__Brief__:
Would you count how many lines of the entries below include the word "boot"? Give nothing but the number.

▽

-- ==== Sys2Proof/Laws/State.lean ====
section
/-! SUPPORT. What each named update of State leaves alone, field by field, and what it writes. -/
namespace Sys2Proof.Machine
set_option Elab.async false

/-! ### setCore -/

@[simp] theorem setCore_clk (s : State) (t : Tid) (c : Core) : (setCore s t c).clk = s.clk := rfl
@[simp] theorem setCore_boot (s : State) (t : Tid) (c : Core) : (setCore s t c).boot = s.boot := rfl
@[simp] theorem setCore_st (s : State) (t : Tid) (c : Core) : (setCore s t c).st = s.st := rfl
@[simp] theorem setCore_tl (s : State) (t : Tid) (c : Core) : (setCore s t c).tl = s.tl := rfl
@[simp] theorem setCore_xl (s : State) (t : Tid) (c : Core) : (setCore s t c).xl = s.xl := rfl
@[simp] theorem setCore_ctxs (s : State) (t : Tid) (c : Core) : (setCore s t c).ctxs = s.ctxs := rfl
@[simp] theorem setCore_fab (s : State) (t : Tid) (c : Core) : (setCore s t c).fab = s.fab := rfl
@[simp] theorem setCore_bar (s : State) (t : Tid) (c : Core) : (setCore s t c).bar = s.bar := rfl
@[simp] theorem setCore_eng (s : State) (t : Tid) (c : Core) : (setCore s t c).eng = s.eng := rfl
@[simp] theorem setCore_tk (s : State) (t : Tid) (c : Core) : (setCore s t c).tk = s.tk := rfl
@[simp] theorem setCore_ln (s : State) (t : Tid) (c : Core) : (setCore s t c).ln = s.ln := rfl
@[simp] theorem setCore_host (s : State) (t : Tid) (c : Core) : (setCore s t c).host = s.host := rfl
@[simp] theorem setCore_saved (s : State) (t : Tid) (c : Core) : (setCore s t c).saved = s.saved := rfl
@[simp] theorem setCore_cuts (s : State) (t : Tid) (c : Core) : (setCore s t c).cuts = s.cuts := rfl
@[simp] theorem setCore_agenda (s : State) (t : Tid) (c : Core) : (setCore s t c).agenda = s.agenda := rfl
@[simp] theorem setCore_focus (s : State) (t : Tid) (c : Core) : (setCore s t c).focus = s.focus := rfl
@[simp] theorem setCore_ops (s : State) (t : Tid) (c : Core) : (setCore s t c).ops = s.ops := rfl
@[simp] theorem setCore_free (s : State) (t : Tid) (c : Core) : (setCore s t c).free = s.free := rfl

/-! ### setCtx -/

@[simp] theorem setCtx_clk (s : State) (k : Nat) (x : Ctx) : (setCtx s k x).clk = s.clk := rfl
@[simp] theorem setCtx_boot (s : State) (k : Nat) (x : Ctx) : (setCtx s k x).boot = s.boot := rfl
@[simp] theorem setCtx_st (s : State) (k : Nat) (x : Ctx) : (setCtx s k x).st = s.st := rfl
@[simp] theorem setCtx_tl (s : State) (k : Nat) (x : Ctx) : (setCtx s k x).tl = s.tl := rfl
@[simp] theorem setCtx_xl (s : State) (k : Nat) (x : Ctx) : (setCtx s k x).xl = s.xl := rfl
@[simp] theorem setCtx_cores (s : State) (k : Nat) (x : Ctx) : (setCtx s k x).cores = s.cores := rfl
@[simp] theorem setCtx_fab (s : State) (k : Nat) (x : Ctx) : (setCtx s k x).fab = s.fab := rfl
@[simp] theorem setCtx_bar (s : State) (k : Nat) (x : Ctx) : (setCtx s k x).bar = s.bar := rfl
@[simp] theorem setCtx_eng (s : State) (k : Nat) (x : Ctx) : (setCtx s k x).eng = s.eng := rfl
@[simp] theorem setCtx_tk (s : State) (k : Nat) (x : Ctx) : (setCtx s k x).tk = s.tk := rfl
@[simp] theorem setCtx_ln (s : State) (k : Nat) (x : Ctx) : (setCtx s k x).ln = s.ln := rfl
@[simp] theorem setCtx_host (s : State) (k : Nat) (x : Ctx) : (setCtx s k x).host = s.host := rfl
@[simp] theorem setCtx_saved (s : State) (k : Nat) (x : Ctx) : (setCtx s k x).saved = s.saved := rfl
@[simp] theorem setCtx_cuts (s : State) (k : Nat) (x : Ctx) : (setCtx s k x).cuts = s.cuts := rfl
@[simp] theorem setCtx_agenda (s : State) (k : Nat) (x : Ctx) : (setCtx s k x).agenda = s.agenda := rfl
@[simp] theorem setCtx_focus (s : State) (k : Nat) (x : Ctx) : (setCtx s k x).focus = s.focus := rfl
@[simp] theorem setCtx_ops (s : State) (k : Nat) (x : Ctx) : (setCtx s k x).ops = s.ops := rfl
@[simp] theorem setCtx_free (s : State) (k : Nat) (x : Ctx) : (setCtx s k x).free = s.free := rfl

△

__Response__:
2